The Milky Way is a barred spiral galaxy, and consists of a disk, bulge and halo. The galaxy contains 200 billion stars, the most of which are found in the disk:

thin disk

- The disk is a plane of stars orbiting the galactic center and is 30 kcp in diameter. It consists of an inner thin disk and outer thick disk. The thin disk has a height of 90 - 325 pc. It contains a high density of interstellar gas, and is the site of ongoing star formation. Most of the luminous stars (spectral type O and B) in the thin disk are located in its spiral arms. There is the same density of stars in the gaps between the arms as there are within the arms. However, hydrogen gas is more concentrated in its spiral arms. The metallicities of stars in the thin disk range from 1/3 to 3 times that of the sun, and the sun is representative of the general metallicity of thin disk stars.

thick disk

- The thick disk has a height of 580 - 750 pc and contains 10 percent of the stellar mass of the Milky Way. The thick disk is entirely made up of stars. Like the halo most stars in the thick disk are more than 10 billion years old. The metallicities of stars in the thick disk range from 1/10 to 1/2 that of the sun and are typically 1/4 that of the sun.

bulge

- About the center of the galaxy lies a football shaped bulge with dimensions along the plane of the disk 6 kcp by 3 kcp and perpendicular to the disk a height of 4 kcp. The bulge is dominated by stars older than 7 billion years old but also contains younger stars that are 5 billion to less than 500 million years old. Although the majority of bulge stars have similar ages to those of the halo, bulge stars are more metal rich.

galactic center

- The high speeds of interstellar clouds near the nucleus of the bulge and the enormous amounts of X rays being emitted implies that the galactic center known as Sagittarius A is a black hole of 2.5 million solar masses.

halo

- The halo, a large and stellar diffuse region surrounds the disk and bulge--Only 1% of the galaxy's stellar mass resides in the halo. Of that 1%, 99% is contributed by field stars and 1% by globular clusters. There are 146 globular clusters distributed spherically inside the inner halo which extends 20 kcp in all direction from the galactic center. The globular clusters can be divided into two systems, the metal rich ([Fe/H] >= -0.8) "disk" globular cluster and the metal poor ([Fe/H] < -0.8) halo globular clusters or F clusters. The distribution of the disk globular clusters is more flattened, and disk clusters are fewer in number than F clusters.

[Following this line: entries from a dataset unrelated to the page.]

/-- What SUMMARY_READ reports (R168): each trouble source with whether its class is masked. -/
structure SummaryReport where
  summary : Summary
  freeze : Bool
  trouble : Bool
  sources : List (Source × Bool)
  supply : SupplyState
  loop : LoopState
  queueLength : Nat
  role : Role
  errors : Nat
  overruns : Nat
  noticeCount : Nat
  lost : Nat
  deriving DecidableEq, Repr

/-- What every RELEASE response for a coil in use carries (R96). -/
structure ReleaseReport where
  state : CoilState
  trips : Nat
  first : Option Port
  windowRemaining : Option Nat
  refusals : Nat
  lockout : Option Nat
  deriving DecidableEq, Repr

/-- The operands of a response. -/
inductive Body where
  | empty
  | coil (report : CoilReport)
  | probe (report : ProbeReport)
  | point (report : PointReport)
  | node (report : NodeReport)
  | summary (report : SummaryReport)
  | proof (result : Option ProofResult) (progress : Option ProofRun)
  | setting (section_ record : Nat) (fields : List Byte)
  | placed (level : Level) (lease effective : Nat) (winning clipped : Bool)
  | withdrawn (effective : Nat)
  | renewed (count : Nat)
  | release (report : ReleaseReport)
  | started (limit monitors : Nat)
  | notices (entries : List Notice)
  deriving DecidableEq, Repr

/-- A response frame (Table 9-4): sequence and request kind echoed, outcome, operands. -/
structure Response where
  seq : Nat
  kind : Nat
  code : ReplyCode
  body : Body
  deriving DecidableEq, Repr

/-- Receive states of a port unit (Table 9-1). -/
inductive ReceiveState where
  | idle | receiving | handling | sending
  deriving DecidableEq, Repr

/-- A port unit (Table 9-1, R155, R156). `handling` is the sequence and kind of the request being handled, `response` the
response being sent. -/
structure PortUnit where
  receive : ReceiveState
  handling : Option (Nat × Nat)
  response : Option Response
  errors : Nat
  overruns : Nat
  deriving DecidableEq, Repr

/-- Where the part stands in a reset (R179): held in reset by the RESET input, loading its settings, or loaded. -/
inductive Phase where
  | held | loading | loaded
  deriving DecidableEq, Repr

/-- Settings and Integrity, beside the image (Table 11-3). `freeCount` numbers the free values used (log 30). -/
structure Sim where
  configured : Bool
  saving : Bool
  integrity : Bool
  scanTimer : Option Nat
  timebase : Bool
  goodWindows : Nat
  windowTimer : Option Nat
  freeCount : Nat
  deriving DecidableEq, Repr

/-- The output pins: fan interlock lines (true: closed), alarm contacts (true: reads active), ATTENTION lines (true: active). -/
structure Outputs where
  lines : Vector Bool 4
  freeze : Bool
  trouble : Bool
  attention : Vector Bool 4
  deriving DecidableEq, Repr

/-- The input pins: low-limit inputs (true: open), mains sense, reserve-low, RESET. -/
structure Inputs where
  lowLimit : Vector Bool 4
  mains : Bool
  reserveLow : Bool
  resetHeld : Bool
  deriving DecidableEq, Repr

/-- Supply Monitor (R177): the supply state and the qualification count of a mains change. -/
structure Supply where
  state : SupplyState
  qualify : Option Nat
  deriving DecidableEq, Repr
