/-! ### Readings (R33) -/

/-- Whether a reading is valid, judged on the value as reported. -/
def validReading (e : ChannelEntry) : Bool := e.quality == .good && decide (-450 ≤ e.value ∧ e.value ≤ 550)

/-- A valid reading after the coarse correction. -/
def correctedReading (profile : Option Profile) (e : ChannelEntry) : Temp := if coarse profile then e.value - 3 else e.value

/-- The lapse timer's length, longer in RESERVE (R36). -/
def lapseLength (r : ProbeRecord) (supply : SupplyState) : Nat := r.lapseTimeout + (if supply = .reserve then 60 else 0)

/-! ### Lock states (R34 to R41) -/

/-- Entry to LAPSED (R37). -/
def lapse (why : LapseCause) (now : Uptime) (p : Probe) : Probe :=
  { p with lock := .lapsed, lapseCause := some why, lapseStart := some now, lapseTimer := none, goodRun := 0, badRun := 0 }

/-- Entry to ACQUIRING by a request or a setting: no run, no lapse (R31, R39). -/
def acquire (p : Probe) : Probe :=
  { p with lock := .acquiring, lapseCause := none, lapseStart := none, lapseTimer := none, goodRun := 0, badRun := 0 }

/-- An assigned probe that starts: ACQUIRING with nothing kept (R31, R54). -/
def freshProbe : Probe := { unassignedProbe with lock := .acquiring }

/-- Entry to FORCED_OUT (R38). -/
def forceOut (p : Probe) : Probe :=
  { p with lock := .forcedOut, lapseCause := none, lapseStart := none, lapseTimer := none, goodRun := 0, badRun := 0 }

/-- A valid reading at a probe (R34, R35, R37, R38). -/
def validAt (r : ProbeRecord) (supply : SupplyState) (now : Uptime) (v : Temp) (p : Probe) : Probe :=
  match p.lock with
  | .acquiring =>
    if r.lockCount ≤ p.goodRun + 1 then
      { p with lock := .locked, goodRun := 0, badRun := 0, lastGood := some ⟨v, now⟩, lapseTimer := some (lapseLength r supply) }
    else { p with goodRun := p.goodRun + 1, badRun := 0, lastGood := some ⟨v, now⟩ }
  | .locked => { p with badRun := 0, lastGood := some ⟨v, now⟩, lapseTimer := some (lapseLength r supply) }
  | .lapsed =>
    if r.autoReadmit && (p.lapseCause == some .invalid || p.lapseCause == some .timeout) then
      { acquire p with goodRun := 1, lastGood := some ⟨v, now⟩ }
    else p
  | .forcedOut => { p with lastGood := some ⟨v, now⟩ }
  | .unassigned => p

/-- An invalid reading at a probe (R34, R35). -/
def invalidAt (now : Uptime) (p : Probe) : Probe :=
  match p.lock with
  | .acquiring => { p with goodRun := 0, badRun := min 3 (p.badRun + 1) }
  | .locked => if 3 ≤ p.badRun + 1 then lapse .invalid now p else { p with badRun := p.badRun + 1 }
  | _ => p

/-- A valid reading counted in the running window (R51). -/
def countValid (p : Probe) : Probe :=
  if p.cadence.window.isSome then { p with cadence := { p.cadence with valid := p.cadence.valid + 1 } } else p

/-- A reading arrival at a probe (R32 to R38, R51). -/
def readAt (r : ProbeRecord) (profile : Option Profile) (supply : SupplyState) (now : Uptime) (e : ChannelEntry) (p : Probe) :
    Probe :=
  if validReading e then validAt r supply now (correctedReading profile e) (countValid p) else invalidAt now p

/-- A probe at its node's exit from ENROLLED (R40). -/
def nodeLeftAt (now : Uptime) (p : Probe) : Probe :=
  match p.lock with
  | .locked => lapse .node now p
  | .acquiring => lapse .node now p
  | .lapsed => { p with lapseCause := some .node }
  | _ => p

/-- A probe at its node's entry to ENROLLED, by whether its channel is offered (R40, R41). -/
def nodeEnteredAt (offered : Bool) (p : Probe) : Probe :=
  match p.lock with
  | .lapsed =>
    if !offered then { p with lapseCause := some .nodeChanged }
    else if p.lapseCause = some .node ∨ p.lapseCause = some .nodeChanged then { p with lapseCause := some .timeout }
    else p
  | _ => p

Field stars are those not bound in a cluster. Half of all known field stars are members of a binary systems.

The boundary of the extended halo lies several kpc above and below the disk and has a diameter of roughly 100 kpc. Radio observations have shown that there is an unexpectedly high amount of mass beyond the outer portions of the disk, and as much as 90 percent of the galaxy's total mass may be in the extended halo in the form of dark matter.

There is little interstellar material in the galaxy's halo and star formation has not occured there for the last 10 billion years. Accordingly halo stars contain a relatively low abundance of heavy elements. Generally the ratio of heavy elements in halo stars to the sun is 1/100.

Orbital motion

disk - In the disk of the galaxy stars follow Keplerian orbital motion save for the innermost region in which stars held together by their combined gravitational forces orbit like a rigid object. Our sun lies 8 kpc (about two thirds of the way) out from the galactic center in the disk and has an orbital velocity of 220 km/s. It takes about 250 million years for the sun to complete its orbit.

bulge and halo - Orbits in the bulge and halo appear random and are not confined to a plane but move in three dimensions. However, at any given distance from the galactic center, halo stars move at speeds comparable to the disk's rotational speed at the same radius.